2.1.3. The Dependency Lock File
💡 First Principle: Version constraints say what's acceptable; the lock file records what was actually chosen — so committing the lock file is what guarantees every teammate and CI run installs the identical provider versions, turning "newest that matches" into "exactly this."
terraform init writes .terraform.lock.hcl in your working directory. It records the exact provider version selected for each constraint plus cryptographic hashes of the provider packages. On subsequent runs, Terraform installs the locked versions rather than re-resolving constraints — and verifies the hashes to detect tampering.

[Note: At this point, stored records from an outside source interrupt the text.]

/-- The answer of an up slot to the CURRENT records of a car (R124, R125, R126, R127, R128, R129). Of several acks for a
record, each clamped to L and to the watermark, the highest counts. A record named in the answer list of the slot's
frame is completed, moved on or sent back; one outside the list only moves on. A missed or withheld slot sends back
the named records, the withheld one without counting. The retry limit fails a record. The retired records join the
write-back list in class order, and STOP_DELIVERED, STOP_FAILED and MESSAGE_FAILED are submitted in that order. -/
def Obligations.AnswerSettlesRecord : Prop :=
  ∀ (s : State) k f ans, s.queuesOk → s.part.anchor.node = .running →
    (let p := s.part
     let q := p.answer k f ans
     let named := fun (i : PoolId) (r : MsgRecord) =>
      ∃ l sq, p.pool.answers.find? (fun l => l.sid = k && l.frame = f) = some l ∧ r.seq = some sq ∧ (i, sq) ∈ l.records
     let acked := fun (acks : List AckEntry) (r : MsgRecord) =>
      ((acks.filter (fun a => a.cls = some r.cls && some a.seq = r.seq)).map
        (fun a => min (min a.offset r.len) r.watermark)).max?
     let back := fun (r : MsgRecord) => { r with sentTo := r.acked, attempts := r.attempts + 1 }
     let retires := fun (i : PoolId) (r : MsgRecord) (st : Status) =>
      q.record i = some { r with state := .retiring, outcome := some st }
     let triedAgain := fun (i : PoolId) (r : MsgRecord) =>
      (r.attempts + 1 < p.setup.retryLimit → q.record i = some (back r)) ∧
        (p.setup.retryLimit ≤ r.attempts + 1 → retires i (back r) .failed)
     let retired := fun (c : MsgClass) => (p.current k c).bind (fun x =>
      (q.record x.1).bind (fun y => if y.state = .retiring then y.outcome.map (fun st => (x.1, x.2, st)) else none))
     let reported := fun (x : PoolId × MsgRecord × Status) =>
      let r := x.2.1
      let event := fun (kind : EventKind) (n : Nat) =>
        some (eventOf kind (sidBits k) (p.entry k).car f r.first (BitVec.ofNat 16 n))
      if x.2.2 = .failed then event (if r.cls = .stop then .stopFailed else .messageFailed) r.acked
      else if r.cls = .stop then event .stopDelivered r.age else none
     (∀ c i r, p.current k c = some (i, r) →
        (∀ acks, ans = .valid acks → named i r →
          (let a := (acked acks r).getD r.acked
           (a = r.len → retires i r .ok) ∧
            (a ≠ r.len → r.acked < a → q.record i = some { r with acked := a, sentTo := a, attempts := 0 }) ∧
            (a ≠ r.len → a ≤ r.acked → r.acked < r.sentTo → triedAgain i r) ∧
            (a ≠ r.len → a ≤ r.acked → r.sentTo ≤ r.acked → q.record i = some r))) ∧
        (∀ acks, ans = .valid acks → ¬ named i r →
          (∀ a, acked acks r = some a → a = r.len → retires i r .ok) ∧
            (∀ a, acked acks r = some a → a ≠ r.len → r.acked < a →
              q.record i = some { r with acked := a, sentTo := max r.sentTo a, attempts := 0 }) ∧
            (∀ a, acked acks r = some a → a ≠ r.len → a ≤ r.acked → q.record i = some r) ∧
            (acked acks r = none → q.record i = some r)) ∧
        (ans = .missed → named i r → triedAgain i r) ∧
        (ans = .withheld → named i r → q.record i = some { r with sentTo := r.acked }) ∧
        (ans = .missed ∨ ans = .withheld → ¬ named i r → q.record i = some r)) ∧
      q.ev = ((classes.filterMap retired).filterMap reported).foldl (fun v e => v.take p.setup.event.size e) p.ev ∧
      q.adm = { p.adm with
        writeBacks := p.adm.writeBacks ++ (classes.filterMap retired).map (fun x => WriteBack.record x.1) } ∧
      q.pool.answers = p.pool.answers.filter (fun l => !(l.sid = k && l.frame = f)) ∧
      (∀ c, (q.entry k).queues.get c =
        ((p.entry k).queues.get c).filter (fun i => !(classes.filterMap retired).any (fun x => x.1 = i))) ∧
      (∀ j r, p.record j = some r → (∀ c x, p.current k c ≠ some (j, x)) →
        q.record j = some { r with
          state := if ((q.entry r.sid).queues.get r.cls).head? = some j then .current else r.state }) ∧
      (∀ j, p.record j = none → q.record j = none) ∧
      (∀ j, j ≠ k → q.entry j = p.entry j) ∧
      { q.entry k with queues := (p.entry k).queues, dirty := (p.entry k).dirty } = p.entry k ∧
      q.roster.ann = p.roster.ann ∧ q.uplink = p.uplink ∧ q.timer = p.timer ∧ q.port = p.port ∧ q.due = p.due)

/-- HALT_TAKEN (R24, R45, R52, R85, R106, R132, R154, R174): at the frame boundary after a halt request the node is
HALTING, the radio is OFF and silent of orders, and the frame number stays; the plan is empty, its frame that of the
Frame Timer (log 28), open items and answer lists are gone, every entry is FREE or DRAINING HALTED, and an image pass is
begun, or owed when one is in progress. Whether slot 39's result is taken before the drains is the operand's choice (log
27); when it is not, or there is none, every QUEUED and CURRENT record retires HALTED and every claim of a message in
progress is ABORTED, its entry write joining the entry-write list unless a staging place still holds its bytes, those of
several cars in ascending short id (DESIGN CHOICE, log 46). A fetch and the engine's reads are abandoned, a turn in
progress completing (R160), and their requests withdrawn (DEDUCED, log 23); the Admission report waits for no abandoned
read (R174). An up slot result of the frame before may wait through slots 0 to 3 (DEDUCED, log 9). A directive handed to
its owner is abandoned with its item (DESIGN CHOICE, log 20). -/
def Obligations.HaltTakenAtBoundary : Prop :=
  ∀ (s : State) first, s.part.anchor.node = .running → s.part.anchor.haltReq = true →
    (s.part.timer.underWay = true → s.part.timer.slot = 39) → s.part.nothingDue →
    ∃ t, exec (.haltTaken first) s = .next t ∧ t.mem = s.mem ∧ s.sameOutside t ∧
      (let q := t.part
       q.anchor.node = .halting ∧ q.anchor.haltReq = false ∧ q.anchor.setup = s.part.anchor.setup ∧
        q.anchor.status = { code := .halting, reason := .none } ∧
        q.timer.underWay = false ∧ q.timer.substate = .off ∧ q.timer.silence = .none ∧ q.timer.faultRun = 0 ∧
        q.timer.resumed = false ∧ q.timer.frame = s.part.timer.frame ∧
        q.port.order = none ∧ q.port.answer = none ∧
        q.roster.ann = [] ∧
        (∀ k, (q.entry k).state = .free ∨
          ((q.entry k).state = .draining ∧ (q.entry k).drain = some .halted)) ∧
        (∀ k, ((s.part.entry k).state = .free → (s.part.entry k).context = none) →
          (q.entry k).context = none) ∧
        q.planner = { s.part.planner with plan := Plan.blank s.part.timer.frame } ∧
        q.pool.answers = [] ∧ q.tx.queue = [] ∧ q.tx.staging = [] ∧ q.tx.late = [] ∧
        q.tx.lateFragments = s.part.tx.lateFragments ∧
        (∀ tn, s.part.arb.turn = some tn →
          q.arb.turn = some { tn with
            abandoned := tn.abandoned || decide (tn.kind = .fetch ∨ tn.kind = .descRead ∨ tn.kind = .gatherRead) }) ∧
        q.arb.transmit = none ∧ q.arb.admission ≠ some .descRead ∧ q.arb.admission ≠ some .gatherRead ∧
        ((∀ i, q.record i = none) → q.adm.writeBacks = [] →
          (∀ r, (q.ring r).doneOwed = false ∧ (q.ring r).done = (q.ring r).admitted) → q.arb.admission = none →
          (∀ tn, q.arb.turn = some tn → tn.kind.requester ≠ .admission ∨ tn.abandoned = true) →
          q.anchor.marks.admission = true) ∧
        (∀ r, (q.ring r).item = none ∧ (q.ring r).kept = none ∧ (q.ring r).words = none ∧
          (q.ring r).read = (s.part.ring r).admitted ∧
          (q.ring r).admitted = (s.part.ring r).admitted ∧ (q.ring r).tail = (s.part.ring r).tail ∧
          (q.ring r).done = (s.part.ring r).done) ∧
        q.adm.inHand = none ∧ q.bus = s.part.bus ∧
        q.image.writing ≠ none ∧
        (∀ x, s.part.image.writing = some x → q.image.writing = some x ∧ q.image.owed = true) ∧
        (first = false ∨ (s.part.planner.plan.use 39).isUp = false →
          (∀ i r, s.queuesOk → s.part.record i = some r → r.state = .queued ∨ r.state = .current →
            ∃ n, q.record i = some { r with state := .retiring, outcome := some .halted, sentTo := n }) ∧
          (let u := s.part.uplink
           let open' := shortIds.filterMap (fun k =>
            if (s.part.entry k).state = .free then none else (s.part.entry k).context.map UplinkContext.index)
           q.uplink.entryWrites = open'.foldl (fun l i =>
            if u.claims.any (fun c => c.index = i) && !u.staging.any (fun g => g.index = i) && !l.contains i
            then l ++ [i] else l) u.entryWrites) ∧
          ∀ c k x, c ∈ s.part.uplink.claims → (s.part.entry k).state ≠ .free → (s.part.entry k).context = some x →
            x.index = c.index →
            ∃ c', c' ∈ q.uplink.claims ∧ c'.index = c.index ∧ c'.state = .aborted ∧ c'.status = some .aborted))

/-- Samples (R54, R56, R57, R58): a sample moves S by a quarter of its distance to 4Q, rounded toward zero, and the
class by at most one step at the thresholds of R57, never above the ceiling; only ACTIVE and FADING entries, and
GRANTED ones with a valid response, take it. A steady Q brings S within 3 of 4Q, on the side it came from. -/
def Obligations.QualityFollowsSamples : Prop :=
  (∀ (p : Part) k valid q, q ≤ 63 → (p.entry k).quality ≤ 252 →
    (let e := p.entry k
     let takes := e.state = .active ∨ e.state = .fading ∨ (e.state = .granted ∧ valid = true)
     let enter : RateClass → Nat := fun c => match c with
      | .A => 56
      | .B => 88
      | .C => 120
      | .D => 0
     let leave : RateClass → Nat := fun c => match c with
      | .A => 0
      | .B => 40
      | .C => 72
      | .D => 104
     (¬ takes → p.applySample k valid q = p) ∧
      (takes → ∃ n c, p.applySample k valid q =
          p.setEntry k { e with
            quality := n, cls := c, dirty := e.dirty || decide (n ≠ e.quality) || decide (c ≠ e.cls) } ∧
        (n : Int) = e.quality + Int.tdiv (4 * q - e.quality) 4 ∧ n ≤ 252 ∧
        (let climbs := e.cls ≠ .D ∧ enter e.cls ≤ n ∧ rateCode e.cls < rateCode e.cap ∧
          rateCode e.cls < rateCode e.capability
         (climbs → rateCode c = rateCode e.cls + 1) ∧
          (¬ climbs → n < leave e.cls → rateCode c + 1 = rateCode e.cls) ∧
          (¬ climbs → leave e.cls ≤ n → c = e.cls))))) ∧
    ∀ s q : Nat, s ≤ 252 → q ≤ 63 →
      ∃ n, ∀ m, n ≤ m →
        (4 * q ≤ s → 4 * q ≤ (fun x => smooth x q)^[m] s ∧ (fun x => smooth x q)^[m] s ≤ 4 * q + 3) ∧
          (s ≤ 4 * q → (fun x => smooth x q)^[m] s ≤ 4 * q ∧ 4 * q ≤ (fun x => smooth x q)^[m] s + 3)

You should commit the lock file to version control. That's the whole point: without it, two engineers with ~> 5.0 might end up on 5.31 and 5.40 and see different behavior. To intentionally move to newer versions within your constraints, run terraform init -upgrade, which re-resolves and rewrites the lock file.
⚠️ Exam Trap: Don't confuse the lock file with Terraform CLI versioning. .terraform.lock.hcl locks provider (and module-less dependency) versions. The Terraform CLI version itself is controlled separately — for example with a required_version setting in the terraform block — and is not what the lock file pins.
Reflection Question: A teammate reports a bug you can't reproduce, even though you're both on the same configuration. What file would you check first, and why might it explain the difference?